On C2RMF’s request, seven researchers from the NRC traveled to Paris two years ago to scan the painting with NRC’s 3-D scanner, capable of scanning 3-D images at a depth resolution of 10 µm, which has subsequently provided a number of unique views of the portrait that will assist curators and conservators in their ongoing studies of the 500-year-old masterpiece.
The data, collected in 16 hours of scanning in 4 cm bands during two evenings in October of 2004, required more than a year of analysis. The 3-D model documented that the poplar wood panel on which da Vinci painted his masterwork has a convex warp on the middle right side that is 12 mm higher than its surroundings. It has provided the most detailed analysis to date of the network of surface cracks; the depth resolution was sufficient to see differences in the height around cracks. It also revealed “the incised drawing to provide us with Da Vinci’s general conception for the composition,” said Christian Lahanier, head of the Documentation Department of the C2RMF. The results of the research are contained in a new book Mona Lisa: Inside the Painting (Harry N. Abrams, publisher) and in an upcoming scientific text on the research.

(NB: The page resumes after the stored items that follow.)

-- ==== Sys2Proof/Machine/Modulation.lean ====
section
/-! DEFINITION. The modulation offset calculator and the coordinator (42_modulation.md): the rescaler R126 to R129 and
the meanings of MOD_UPDATE, SET_DEPTH, SET_FEEDBACK, SET_CHORUS_OFS, SET_EFFECT and SET_BYPASS. -/

namespace Sys2Proof.Machine

/-- The chorus-offset mask (R128): a bit operation. -/
def maskedOffset (s : State) : Word := s.pChorusOfs &&& s.cmask

/-- The rescaled term `((P_DEPTH ×f lfo) ×f DELTA) +f MIN_DELAY` (R127). -/
def rescaledTerm (s : State) (lfo : Word) : Word := f32Add (f32Mul (f32Mul s.pDepth lfo) s.delta) minDelay

/-- `mod_offset(lfo)` (R129). -/
def modOffset (s : State) (lfo : Word) : Word := f32Add (maskedOffset s) (rescaledTerm s lfo)

/-- The state of MOD_UPDATE after its fourth step (R125, R130): the cursor has advanced and the read cursor is placed. -/
def modulated (s : State) (ch : Ch) (d f : Word) : State := placeRead (advance s ch) ch d f

/-- The end of MOD_UPDATE (R125): RANGE with nothing kept when the offset has no s32 floor, else the delay line is updated
with the placed read cursor. -/
def updateModulated (ch : Ch) (xn : Word) (s : State) : Option (Word × Word) → Result
  | none => reject .range s
  | some (d, f) =>
    let placed := modulated s ch d f
    let yn := delayRead placed ch xn
    respond .ok (crossfade placed xn yn) (updateState placed ch ch (feedbackWord placed xn yn))

/-- MOD_UPDATE (R125, priority R156): bypass answers the input and changes nothing; else NOCFG before CONFIG. -/
def execModUpdate (ch : Ch) (xn : Word) (s : State) : Result :=
  if s.bypass then respond .ok xn s
  else if !s.cfgValid then reject .nocfg s
  else updateModulated ch xn s (offsetSplit s (modOffset s (unipolarSample s ch)))

/-- SET_DEPTH (R131): stored unchanged, ORANGE outside 0 to 1. -/
def execSetDepth (v : Word) (s : State) : Result := respond (rangeCode unitLo unitHi v) 0 { s with pDepth := v }

/-- SET_FEEDBACK (R132): stored unchanged, ORANGE outside −0.95 to 0.95. -/
def execSetFeedback (v : Word) (s : State) : Result :=
  respond (rangeCode feedbackLo feedbackHi v) 0 (recomputeMix { s with pFeedback := v })

/-- SET_CHORUS_OFS (R134): stored unchanged, ORANGE outside 5 to 35 ms. -/
def execSetChorusOfs (v : Word) (s : State) : Result :=
  respond (rangeCode chorusLo chorusHi v) 0 { s with pChorusOfs := v }

/-- SET_EFFECT (R133): RANGE for 3 and above, the whole word compared. -/
def execSetEffect (e : Word) (s : State) : Result :=
  match effectOf e with
  | none => reject .range s
  | some x => respond .ok 0 (recomputeMix { s with effect := x, delta := effectDelta x, cmask := effectMask x })

/-- SET_BYPASS (R135): RANGE for 2 and above. -/
def execSetBypass (b : Word) (s : State) : Result :=
  match bypassOf b with
  | none => reject .range s
  | some x => respond .ok 0 { s with bypass := x }

end Sys2Proof.Machine
end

“The 3-D scan of the Mona Lisa has not only helped to further our understanding of Leonardo’s sfumato technique of soft, heavily shaded modeling, but will also help to address the conservation and deterioration concerns we have,” said Henri Loyrette, director of the Musée du Louvre (Paris, France), which commissioned the study.
The NRC’s high-resolution 3-D color laser scanner has been used for scanning museum objects such as paintings, ethnographic and archaeological collections, and natural history specimens. The maximum resolution configuration of this scanner can record and examine fine brush-stroke details on paintings, as well as tool marks on sculptures and archaeological objects.
Simultaneous position and amplitude digitizing
One important feature of the auto-synchronized system in these applications is that relatively simple modifications can be made to enable simultaneous shape and color digitization. Because of the simultaneous position and amplitude digitizing of the three colors on the CCD image sensors, the shape (x, y, z) and red-green-blue (RGB) reflectance data are recorded in perfect registration.
The scanner uses red, green, and blue laser wavelengths as the laser source, which, when superimposed in the scanning system, results in the projection of a white, 50- to 100-µm-diameter laser spot on the object.
In the detector, a color-separation device such as a prism or a dispersive optical element positioned near the lens separates the white light reflected from the object, back into red, green, and blue wavelengths on the CCD detector. The amplitudes of the three peaks are converted into reflectance values for the three wavelengths by a calibration process that takes into account the geometry of illumination and detection at each surface element. Simultaneous position and amplitude digitizing of the three colors on the CCD results in perfect registration of (x, y, z) and RGB data.
For the Mona Lisa project, extensive modifications were made to allow portability of the laser-scanning system. The laser scanner head was mounted on a single-axis translation-stage gantry, which was mounted on a rigid pair of tripods (see figure). A total of 72 images was acquired of the painting, each image composed of 4000 profiles, and each profile containing 1024 coordinates of x, y, z, R, G, B shape and reflectance data, or the equivalent of 113 megapixels. To digitize the complete Mona Lisa, a series of successive scans or overlapping images were recorded over the complete surface of the object, observe, reverse, and for each side. The scans were subsequently merged to produce a final archival-quality 3-D digital model of the object.
The NRC 3-D technology, camera, and processing software have been licensed to nine Canadian companies. Among these, an Ottawa-based company has used the technology to create a 3-D camera currently onboard the NASA space shuttle Atlantis. The camera examines the changing state of the shuttle’s heat tiles during a voyage. Another licensee uses the technology for cutting-edge film animation, including the Lord of the Rings trilogy and the Matrix sequels.